Specific instructions are as follows:

Draft Workflow

  1. Ensure that a PostGIS-equipped Postgres database is accessible via port 5432 on the local host. See ./src/constants.py for the default credentials and databse name expected. A database meeting these specifications can be built from postgis.Dockerfile; the image port 5432 should be mapped to 5432 on the local host.
  2. Ensure all required Python packages (contained in requirements.txt) are installed. Note that SQLAlchemy 2.0+ is required; this may create conflicts if this routine is run in the same Python environment in which Airflow is installed
  3. From the project root, execute python ./src/run_draft_pipeline.py

Airflow Orchestration

The following steps can be completed in one fell swoop by executing docker compose build | docker compose up in the project root, provided that Docker Engine is available to you, and the resulting database viewed on port 5432. To avoid permissions conflicts, please ensure that you have created empty directories for logs, plugins, and config at the project root prior to initializing your containers.

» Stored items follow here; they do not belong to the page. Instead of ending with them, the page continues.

-- ==== Sys2Proof/Machine/VecFloat.lean ====
section
/-!
DEFINITION. Majors 0x20 to 0x22: binary32 arithmetic (R291, R292), the special functions (R293, R294), and packed 16-bit
floats (R295), and SCACC (R70, R334).
-/

namespace Sys2Proof.Machine

/-- Apply an element operation to every active lane (R290); f takes the type's format and the three elements after the
NA bits of A and B (R261). -/
def floatOp (f : FFmt → Nat → Nat → Nat → Nat) (o : Slot) (s : State) : Eff :=
  let r := s.regs
  let t := o.ty
  let m := tyFmt t
  let el (a b c : Nat) : Nat := f m (m.negAbs o.negA o.absA a) (m.negAbs o.negB o.absB b) c
  .ok (s.setRegs (r.mapLanes t o.dst fun l =>
    mapElems t.bits el (laneOf o r o.a t l) (laneOf o r o.b t l) (laneOf o r o.c t l)))

def elAdd (mode : Nat) (m : FFmt) (a b _ : Nat) : Nat := m.round mode (Number.add mode (m.decode a) (m.decode b))
def elSub (mode : Nat) (m : FFmt) (a b _ : Nat) : Nat := m.round mode (Number.add mode (m.decode a) (m.decode b).neg)
def elMul (mode : Nat) (m : FFmt) (a b _ : Nat) : Nat := m.round mode (Number.mul (m.decode a) (m.decode b))
/-- One rounding of the exact a × b + c (R291). -/
def elFma (mode : Nat) (m : FFmt) (a b c : Nat) : Nat :=
  m.round mode (Number.add mode (Number.mul (m.decode a) (m.decode b)) (m.decode c))
def elMin (m : FFmt) (a b _ : Nat) : Nat := m.minCode a b
def elMax (m : FFmt) (a b _ : Nat) : Nat := m.maxCode a b
def elCmp (cond : Nat) (m : FFmt) (a b _ : Nat) : Nat := if condNum cond (m.decode a) (m.decode b) then 1 else 0
def elRint (mode : Nat) (m : FFmt) (a _ _ : Nat) : Nat := m.toIntegral mode a
/-- The class of a binary32 code (R292). -/
def elClass (m : FFmt) (a _ _ : Nat) : Nat :=
  let neg := a.testBit (m.bits - 1)
  let mag := a % 2 ^ (m.bits - 1)
  if m.inf = some mag then (if neg then 1 else 2 ^ 7)
  else if m.maxFin < mag then (if mag.testBit (m.frac - 1) then 2 ^ 9 else 2 ^ 8)
  else if mag = 0 then (if neg then 2 ^ 3 else 2 ^ 4)
  else if mag < 2 ^ m.frac then (if neg then 2 ^ 2 else 2 ^ 5)
  else if neg then 2 else 2 ^ 6
/-- A special function, rounded once (R293). -/
def elFn (mode : Nat) (f : Number → Number) (m : FFmt) (a _ _ : Nat) : Nat := m.round mode (f (m.decode a))

def execFadd (o : Slot) (s : State) := issueLogged (.fadd o) (floatOp (elAdd o.rnd) o) s
def execFsub (o : Slot) (s : State) := issueLogged (.fsub o) (floatOp (elSub o.rnd) o) s
def execFmul (o : Slot) (s : State) := issueLogged (.fmul o) (floatOp (elMul o.rnd) o) s
def execFma (o : Slot) (s : State) := issueLogged (.fma o) (floatOp (elFma o.rnd) o) s
def execFmin (o : Slot) (s : State) := issueLogged (.fmin o) (floatOp elMin o) s
def execFmax (o : Slot) (s : State) := issueLogged (.fmax o) (floatOp elMax o) s
def execFcmp (o : Slot) (s : State) := issueLogged (.fcmp o) (floatOp (elCmp o.cond) o) s
def execFclass (o : Slot) (s : State) := issueLogged (.fclass o) (floatOp elClass o) s
def execFrint (o : Slot) (s : State) := issueLogged (.frint o) (floatOp (elRint o.rnd) o) s
def execFrcp (o : Slot) (s : State) := issueLogged (.frcp o) (floatOp (elFn 0 fnRcp) o) s
def execFrsq (o : Slot) (s : State) := issueLogged (.frsq o) (floatOp (elFn 0 fnRsq) o) s
def execFsqrt (o : Slot) (s : State) := issueLogged (.fsqrt o) (floatOp (elFn o.rnd fnSqrt) o) s
def execFexp2 (o : Slot) (s : State) := issueLogged (.fexp2 o) (floatOp (elFn 0 fnExp2) o) s
def execFlog2 (o : Slot) (s : State) := issueLogged (.flog2 o) (floatOp (elFn 0 fnLog2) o) s
def execFsinp (o : Slot) (s : State) := issueLogged (.fsinp o) (floatOp (elFn 0 fnSinPi) o) s
def execFcosp (o : Slot) (s : State) := issueLogged (.fcosp o) (floatOp (elFn 0 fnCosPi) o) s
def execHadd2 (o : Slot) (s : State) := issueLogged (.hadd2 o) (floatOp (elAdd o.rnd) o) s
def execHmul2 (o : Slot) (s : State) := issueLogged (.hmul2 o) (floatOp (elMul o.rnd) o) s
def execHfma2 (o : Slot) (s : State) := issueLogged (.hfma2 o) (floatOp (elFma o.rnd) o) s
def execHmin2 (o : Slot) (s : State) := issueLogged (.hmin2 o) (floatOp elMin o) s
def execHmax2 (o : Slot) (s : State) := issueLogged (.hmax2 o) (floatOp elMax o) s
def execHcmp2 (o : Slot) (s : State) := issueLogged (.hcmp2 o) (floatOp (elCmp o.cond) o) s

end Sys2Proof.Machine
end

However, for the sake of clarity:

  1. Establish Airflow Connections to Postgres/PostGIS Database. See docker-compose.yml for an example.
    1. Ensure that the PostGIS database described above is accessible as an Airflow Connection named postgis. Note that this connection should be specified in a form that is compatible with SQLAlchemy 2.0+. That is, the connection should be of type postgresql+psycopg2://..., as opposed to postgres.
    2. A second Airflow Connection should be defined to this same database under the name postgis_af, this time with a type of postgres://....
  2. Place ./dags/mta_pipeline.py in your local dags directory, and place the sql and src directories as siblings to that directory.
  3. Create a Python virtual environment that contains all packages in requirements.txt, and place in a directory pg_venv that is a sibling to your dags directory.
  4. Refresh your DAG list, and watch it run!